UMI (or Unique Molecular Identifier): Each first-strand cDNA synthesis from a transcript molecule incorporates a random 12 bp nucleotide sequence adjacent to the cell barcode called the UMI. The UMI sequence in each read allows the pipeline to determine which reads came from the same transcript molecule. In other words, the cell barcode distinguishes between cells, and the UMI distinguishes between molecules within a cell.
Transcriptomic Read: A read that uniquely maps to one gene and is considered during the UMI counting step. In the default counting mode, a transcriptomic read is any read that maps to the gene body in the sense orientation (intronic or exonic). When cellranger-arc count is run with the flag --gex-exclude-introns a transcriptomic read is one that maps to the exons of a gene in the sense orientation and is compatible with annotated splice junctions.

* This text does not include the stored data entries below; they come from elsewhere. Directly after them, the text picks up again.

/-- Settles O25: of the seven effects, those of the other ten instructions leave memory, the queue and the decode
registers, and each writes the register its rule names. -/
theorem nonStoringInstructionsFrame : Obligations.NonStoringInstructionsFrame := by
  intro W s t i hwf hother h
  cases effect_of_execute ((wellFormed_iff i).1 hwf) h with
  | input hq => exact absurd rfl (hother _).1
  | store => exact absurd rfl (hother _).2
  | output =>
    exact ⟨fun _ => rfl, rfl, rfl, rfl, rfl, rfl, rfl, fun _ => rfl, fun hne => absurd rfl (hne _), fun _ => ⟨rfl, rfl⟩,
      nofun⟩
  | accumulate hi hdivisor =>
    refine ⟨fun _ => rfl, rfl, rfl, rfl, rfl, rfl, rfl, fun hne => ?_, fun _ => rfl, fun _ => ⟨rfl, rfl⟩, ?_⟩
    · simp [accumulatorWriters, hne] at hi
    · exact fun aa hdivide hzero => absurd hzero (hdivisor aa hdivide)
  | transfer hi =>
    refine ⟨fun _ => rfl, rfl, rfl, rfl, rfl, rfl, rfl, fun _ => rfl, fun _ => rfl, fun _ => ⟨rfl, rfl⟩, ?_⟩
    rintro aa rfl -
    simp [branches] at hi
  | halt =>
    exact ⟨fun _ => rfl, rfl, rfl, rfl, rfl, rfl, rfl, fun _ => rfl, fun _ => rfl, fun hne => absurd rfl (hne _).1, nofun⟩
  | divideByZero hzero =>
    exact ⟨fun _ => rfl, rfl, rfl, rfl, rfl, rfl, rfl, fun _ => rfl, fun _ => rfl, fun hne => absurd ⟨rfl, hzero⟩ (hne _).2,
      fun _ _ _ => ⟨rfl, rfl⟩⟩

/-- At every width, legal or not, the operand field has two digits: a remainder by 100 that wraps is smaller still (R73). -/
theorem operand_le_of_decode {w : Word W} {i : Instr} (h : decode w = .ok i) : i.operand ≤ 99 := by
  obtain ⟨-, hoperand⟩ := (select_ok_iff _ _ i).1 h
  obtain ⟨-, hlo, hhi, -, -⟩ := quot_rem_100 w.toInt
  have hopd : (operandOf w).toInt ≤ 99 := by
    by_cases hW : W ≤ 7
    · have hlt : (operandOf w).toInt < 2 ^ (W - 1) := BitVec.toInt_lt
      have hpow : (2 : Int) ^ (W - 1) ≤ 2 ^ 6 := pow_le_pow_right₀ (by norm_num) (by omega)
      omega
    · have hpow : (2 : Int) ^ 7 ≤ 2 ^ (W - 1) := pow_le_pow_right₀ (by norm_num) (by omega)
      rw [operandOf, toInt_wrap_of_fits (by omega) (by omega) (by omega)]
      exact hhi
  omega

/-- The loader writes no register, no queue and no output (R241). -/
theorem loadValue_changes_only (v : Int) (s : State W) :
    ∃ r k m n, loadValue v s = { s with runState := r, stop := k, mem := m, loadAddr := n } := by
  unfold loadValue
  split_ifs
  · exact ⟨.running, _, _, _, rfl⟩
  · exact ⟨.running, _, _, _, rfl⟩
  · unfold loadWord
    rw [memWrite_natCast]
    split_ifs
    · exact ⟨_, _, _, _, rfl⟩
    · exact ⟨_, _, _, _, rfl⟩
    · exact ⟨_, _, _, _, rfl⟩
  · exact ⟨_, _, _, _, rfl⟩

/-- READ, WRITE, BRANCH and HALT carry `ACC` along unread (R22). -/
theorem execute_setAcc {i : Instr} {aa : Nat} (hi : i ∈ [Instr.read aa, .write aa, .branch aa, .halt aa])
    (a : Word W) (s : State W) : execute i (setAcc a s) = mapNext (setAcc a) (execute i s) := by
  simp only [List.mem_cons, List.not_mem_nil, or_false] at hi
  obtain rfl | rfl | rfl | rfl := hi
  · rw [execute_read_eq, execute_read_eq, setAcc_rtQueue]
    split
    · rfl
    · split_ifs <;> rfl
  · rw [execute_write_eq, execute_write_eq]
    split_ifs <;> rfl
  · rfl
  · rfl

/-- Settles O26: of the effects of an instruction only the accumulating one writes `ACC`, and neither the loader nor a stop
does. -/
theorem onlyFiveInstructionsWriteTheAccumulator : Obligations.OnlyFiveInstructionsWriteTheAccumulator := by
  refine ⟨fun W limit s t h hacc => ?_, fun W aa s a i hi => execute_setAcc hi a s, fun W aa s a haa => ?_⟩
  · obtain ⟨-, v, rest, -, rfl⟩ | ⟨-, -, rfl⟩ | ⟨w, -, -, rfl⟩ | ⟨w, i, hfetch, hdecode, hexec⟩ := transaction_cases h
    · obtain ⟨r, k, m, n, hload⟩ := loadValue_changes_only v { s with progIn := rest }
      exact absurd (congrArg State.acc hload) hacc
    · exact absurd rfl hacc
    · exact absurd rfl hacc
    · cases effect_of_execute (operand_le_of_decode hdecode) hexec with
      | accumulate hi _ => exact ⟨w, i, _, hfetch, hdecode, hi⟩
      | input | output | store | transfer | halt | divideByZero => exact absurd rfl hacc
  · rw [execute_load_of_le haa, execute_load_of_le haa]

/-- Settles O27: of the effects of an instruction only the two storing ones write memory, each at its operand. -/
theorem onlyReadAndStoreWriteMemory : Obligations.OnlyReadAndStoreWriteMemory := by
  intro W limit s t b hW hm hidle h hb
  obtain ⟨hrun, -⟩ | ⟨-, -, rfl⟩ | ⟨w, -, -, rfl⟩ | ⟨w, i, hfetch, hdecode, hexec⟩ := transaction_cases h
  · exact absurd hrun hidle
  · exact absurd rfl hb
  · exact absurd rfl hb
  · have hwritten : ∀ aa v, memGet (memSet s.mem aa v) b ≠ memGet s.mem b → b = aa := fun aa v hne =>
      by_contra fun hba => hne ((memGet_memSet hm aa v b).trans (if_neg hba))
    cases effect_of_execute (operand_le_of_decode hdecode) hexec with
    | input => exact ⟨w, hfetch, .inl (hwritten _ _ hb ▸ hdecode)⟩
    | store => exact ⟨w, hfetch, .inr (hwritten _ _ hb ▸ hdecode)⟩
    | output | accumulate | transfer | halt | divideByZero => exact absurd rfl hb

/-- Settles O23: every instruction with a memory operand validates it first; a READ gets there once an input is queued. -/
theorem operandOutsideMemoryRaisesAddressFault : Obligations.OperandOutsideMemoryRaisesAddressFault := by
  rintro W aa s i haa (hi | ⟨rfl, hq⟩)
  · have hout : ¬ aa < 100 := by omega
    simp only [List.mem_cons, List.not_mem_nil, or_false] at hi
    obtain rfl | rfl | rfl | rfl | rfl | rfl | rfl := hi
    · exact (execute_write_eq aa s).trans (if_neg hout)
    · exact (execute_load_eq aa s).trans (if_neg hout)
    · exact (execute_store_eq aa s).trans (if_neg hout)
    · exact (execute_add_eq aa s).trans (if_neg hout)
    · exact (execute_subtract_eq aa s).trans (if_neg hout)
    · exact (execute_divide_eq aa s).trans (if_neg hout)
    · exact (execute_multiply_eq aa s).trans (if_neg hout)
  · obtain ⟨v, q, hcons⟩ := List.exists_cons_of_ne_nil hq
    exact execute_read_of_invalid (by omega) hcons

Confidently Mapped to the Transcriptome: When a transcriptomic read has mapping quality 255 and uniquely maps to only one gene in the transcriptome it is said to be confidently mapped.
TSO (or Template Switch Oligo): An oligonucleotide primer that hybridizes to untemplated C nucleotides added by the reverse transcriptase enzyme during reverse transcription in GEMs. The TSO sequence can be observed in a small fraction of reads and generally arises from shorter cDNA molecules that are not fragmented.